Sunday, October 30, 2011

Founding Farmers

Thomas Jefferson considered himself a farmer by profession.  He was continually searching for more progressive ways to work his plantations at Monticello. Jefferson diligently recorded notes about the varieties of vegetables and fruits he experimented with and planted, sowing locations, harvest dates, and weather conditions.  He was always interested in new seed varieties, and soil conservation was a particular passion. Jefferson was zealous about the need for farmers to share innovative ideas, improved crops, and new machinery. He invented a more efficient plow but never patented his design so that other farmers could freely benefit from the idea. 

John Adams’ father was a modest but successful farmer.  When John was young his parents began to worry that he was wasting his gifted intellect. His father asked him at age ten, "What would you do, child?" John answered back, "Be a farmer." The next day John's father took the boy to fields and worked him as hard as any adult. The night after young John came back tired, sore, and covered in dirt, his father asked John, "Well, John, are you satisfied with being a farmer?" His father, hoping he had taught his son a valuable lesson, was surprised by the answer. "I like it very well, Sir."  Although he eventually went on to become a lawyer, John and his wife Abigail cultivated 40 acres of cropland and orchards at their own home and farm, Peacefield, near Boston.

George Washington grew wheat and corn at Mount Vernon, but struggled with the region’s thin topsoil.  He undertook crop rotation and also engaged in numerous experiments to find the best form of fertilizer.

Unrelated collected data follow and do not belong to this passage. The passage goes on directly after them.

/-- CORE_POWER_LOST and RESETN_LOW stop the core: ring, slots, open interval, output queue, marker queue, case table, request slot, reply
and causes are lost, ATTN is released, and the clock runs on. Reports in flight between the blocks are lost with it (log 9, the model's
choice). CORE_POWER_LOST goes to RETAIN and sets the core-off time mark to the clock's reading, in the stability wait, where the core had
stopped, as from HOLDUP; RESETN_LOW goes to the stability wait and is remembered as the start's cause (R156, R161, R162, R188). Of the array
only what the operation in progress was acting on is left unsettled: a page cut short by its program (R91); of a log block cut short in
its erase the content pages are lost (R110), its header page is unknown, as a settings block's pages are (log 23, the model's choice). -/
def Obligations.CoreStopsLosingItsState : Prop :=
  (∀ s : State, s.supply.power = .wait →
    exec .corePowerLost s = .next
      { s with
        supply := { s.supply with power := .retain, supplyGood := false, timerRunning := false, powerLost := true }
        time := { s.time with coreOff := some ⟨s.time.sec, s.time.ms⟩ } })
  ∧ ∀ (cmd : Instr) (s : State),
    (cmd = .corePowerLost ∧ s.supply.power = .holdup)
      ∨ (cmd = .resetnLow ∧ s.supply.resetnHigh = true ∧ s.coreRunning = true) →
    ∃ t, exec cmd s = .next t ∧ t.pending = s.pending ∧ t.attnLow = false ∧ t.coreRunning = false
      ∧ t.supply.timerRunning = false
      ∧ (t.time.sec, t.time.ms, t.time.epoch, t.time.qualitySet) = (s.time.sec, s.time.ms, s.time.epoch, s.time.qualitySet)
      ∧ t.time.arrivals = [] ∧ t.meas.samples = 0 ∧ t.meas.outbox = [] ∧ t.capture.ring = []
      ∧ (∀ i, slotAt t.capture.slots i = none) ∧ t.agg.queue = [] ∧ t.agg.acc.fixed = none ∧ t.store.markerQueue = []
      ∧ (∀ i, t.case i = none) ∧ t.link.slot = none ∧ t.link.tx = none ∧ t.link.causes = 0 ∧ t.link.fifo = []
      ∧ t.reports = Reports.none ∧ t.tracker.missed = s.tracker.missed
      ∧ (∀ b p d why, s.store.op = some (.program b p d why) → s.arrayOk →
          ∀ a, t.store.array.read a = if a = pageAddress b p then some ⟨d, .torn⟩ else s.store.array.read a)
      ∧ (∀ b why, s.store.op = some (.erase b why) → ∀ a, t.store.array.read a =
          if a / 128 = b then (s.store.array.read a).map (fun x =>
            { x with condition := if x.condition = .lost ∨ (2 ≤ b ∧ a % 128 ≠ 0) then .lost else .unknown }) else s.store.array.read a)
      ∧ ((∀ b p d why, s.store.op ≠ some (.program b p d why)) → (∀ b why, s.store.op ≠ some (.erase b why)) →
          t.store.array = s.store.array)
      ∧ (cmd = .corePowerLost →
          t.supply.power = .retain ∧ t.supply.powerLost = true ∧ t.supply.supplyGood = false
          ∧ t.time.coreOff = some ⟨s.time.sec, s.time.ms⟩)
      ∧ (cmd = .resetnLow →
          t.supply.power = .wait ∧ t.supply.resetSeen = true ∧ t.supply.resetnHigh = false ∧ t.time.coreOff = s.time.coreOff)

/-- BACKUP_DOMAIN_LOSS in RETAIN without supply: the validity mark and with it the clock and the tracker's table are lost; nothing else
changes. BACKUP_CELL_JUDGEMENT while the core runs: the judgement is kept, and CLOCK is latched when its condition begins (R155). -/
def Obligations.BackupDomainAndCell : Prop :=
  (∀ s : State, s.supply.power = .retain → s.supply.supplyGood = false →
    ∃ t, exec .backupDomainLoss s = .next t ∧ t = { s with supply := t.supply, time := t.time, tracker := t.tracker }
      ∧ t.supply = { s.supply with valid := false } ∧ t.time.epoch = .unsettled 0 ∧ t.time.qualitySet = false
      ∧ t.time.coreOff = none ∧ (∀ i, t.tracker.entry i = none) ∧ t.tracker.missed = ⟨0, 0, 0, 0⟩)
  ∧ ∀ (low : Bool) (s : State), s.coreRunning = true →
    ∃ t, exec (.backupCellJudgement low) s = .next t ∧ t = { s with supply := t.supply, link := t.link }
      ∧ t.supply = { s.supply with cellLow := low }
      ∧ t.link.clockCondition = (low || !s.time.qualitySet)
      ∧ ((low || !s.time.qualitySet) = true → s.link.clockCondition = false →
          t.link.causes = s.link.causes ||| Cause.clock.bit)
      ∧ ((low || !s.time.qualitySet) = false ∨ s.link.clockCondition = true → t.link.causes = s.link.causes)

/-! ## Settings (chapter 10) -/

/-- APPLY_NOTIFICATION. Each receiver takes the oldest notice in flight to it: the measurement unit Udecl and phases fitted, with a
new series when the nominal frequency differs (R15); the tracker the active set; at a structural change every OPEN entry ends with
CLOSED_BY_SETTINGS at the last value set taken in, into TAIL or, in index order, COMMIT_WAIT (R39), at any other all entries stay (R38), the
requests in flight being settled first (log 9, the model's choice);
the capture unit the lengths (R48); the aggregator the set (R61); the link unit its threshold, and mask and mode when either changed,
and its line rate stays (R169, R183, R184). -/
def Obligations.NoticesReachFiveBlocks : Prop :=
  ∀ (n : Notice) (rest : List Notice) (s : State), s.coreRunning = true →
    let set := n.inForce.set
    (s.reports.applyMeasurement = n :: rest →
      ∃ m, Completes (.applyNotification .measurement) s
          { s with reports := { s.reports with applyMeasurement := rest }, meas := m }
        ∧ (set.freq = s.meas.freq → m = { s.meas with udecl := set.udecl, threePhases := set.threePhases })
        ∧ (set.freq ≠ s.meas.freq → m = { Measurement.fresh set.freq set.udecl set.threePhases with
            outbox := s.meas.outbox ++ [.restart .tracker, .restart .capture, .restart .aggregator] }))
    ∧ (s.reports.applyTracker = n :: rest →
      ∃ u, Completes (.applyNotification .tracker) s u ∧ u.tracker.inForce = n.inForce
        ∧ (u.time, u.supply, u.meas, u.agg, u.store, u.settings, u.cases)
            = (s.time, s.supply, s.meas, s.agg, s.store, s.settings, s.cases)
        ∧ (let settled := { s with reports := { s.reports with applyTracker := rest } }.settleRequests
          (structural n.changed = true → u.tracker.opened = [] ∧ u.tracker.marks = []
            ∧ u.tracker.detectors = Tri.all Detector.warm ∧ u.tracker.windowFlag = s.tracker.windowFlag
            ∧ (∀ i, settled.tracker.entry i = none → u.tracker.entry i = none)
            ∧ (∀ i x, settled.tracker.entry i = some x →
              (x.state ≠ .opened → u.tracker.entry i = some x)
              ∧ (x.state = .opened →
                let finish := s.tracker.lastStamp.getD x.start
                ∃ y, u.tracker.entry i = some y ∧ y.flags.closedBySettings = true ∧ y.state = x.leavesTo
                  ∧ y.finish = some finish ∧ y.duration = some (x.durationTo finish)
                  ∧ (y.kind, y.phases, y.start, y.halfCycles, y.steady, y.slot) = (x.kind, x.phases, x.start, x.halfCycles, x.steady, x.slot)))
            ∧ u.tracker.commitQueue = s.tracker.commitQueue
              ++ ((filled settled.tracker.entries).filter fun e => e.2.state == .opened && e.2.leavesTo == .commitWait).map (·.1))
          ∧ (structural n.changed = false → u.tracker.marks = s.tracker.marks ∧ u.tracker.detectors = s.tracker.detectors
            ∧ u.tracker.windowFlag = s.tracker.windowFlag ∧ u.tracker.commitQueue = s.tracker.commitQueue
            ∧ ∀ i, u.tracker.entry i = settled.tracker.entry i)))
    ∧ (s.reports.applyCapture = n :: rest →
      Completes (.applyNotification .capture) s
        { s with
          reports := { s.reports with applyCapture := rest }
          capture := { s.capture with preCycles := set.preCycles, postCycles := set.postCycles } })
    ∧ (s.reports.applyAggregator = n :: rest →
      Completes (.applyNotification .aggregator) s
        { s with reports := { s.reports with applyAggregator := rest }, agg := { s.agg with inForce := n.inForce } })
    ∧ (s.reports.applyLink = n :: rest →
      ∃ u, Completes (.applyNotification .link) s u
        ∧ u = { s with reports := { s.reports with applyLink := rest }, link := u.link }
        ∧ u.link.exportThreshold = set.exportThreshold ∧ u.link.lineRate = s.link.lineRate
        ∧ (SettingId.attentionMask ∈ n.changed ∨ SettingId.attentionMode ∈ n.changed →
            u.link.mask = set.attentionMask ∧ u.link.mode = set.attentionMode)
        ∧ (SettingId.attentionMask ∉ n.changed → SettingId.attentionMode ∉ n.changed →
            u.link.mask = s.link.mask ∧ u.link.mode = s.link.mode))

He subscribed to a publication titled The Practical Farmer, which advocated the wise use of agricultural by-products and adding organic matter to improve the soil.  After many trials with composting, Washington applied manure, river and creek mud, fish heads, and plaster of paris to his fields with some success.  His devotion to implementing the agricultural innovations of his day was more than just the natural desire of a farmer to improve his yields. He was acutely aware of the need for the new American nation to establish itself in the world, and farming was the first occupation of the country. His commitment to agriculture was expressed in a letter from April 1788:

"Every improvement in husbandry should be gratefully received and peculiarly fostered in this Country, not only as promoting the interest and lessening the labor of the farmer, but as advancing our respectability in a national point of view; for, in the present state of America, our welfare and prosperity depend upon the cultivation of our lands and turning the produce of them to the best advantage."

Today, agriculture continues as a major industry in the United States and the country is a net exporter of food. "As of the last census of agriculture in 2007, there were 2.2 million farms in America.  About 40 percent of the land in the United States is used for agriculture of some form, including livestock grazing. This includes 431.1 million acres of cropland, 396.9 million acres of pasture, and 71.5 million acres of forests. Progress in technology and crop yields has made the United States among the most productive agricultural producers in the world. The United States produces about half of the world's corn and 10 percent of its wheat. It also accounts for 20 percent of the globe's beef, pork, and lamb. With such progress in increasing output and the efficiency of agriculture, food prices for American consumers have had little increase over the past 20 years. Americans spend less on food, as a proportion of their income, than any other nation in the world." (1)

May we ever be grateful for the rich agricultural heritage and blessings we enjoy in this bounteous land.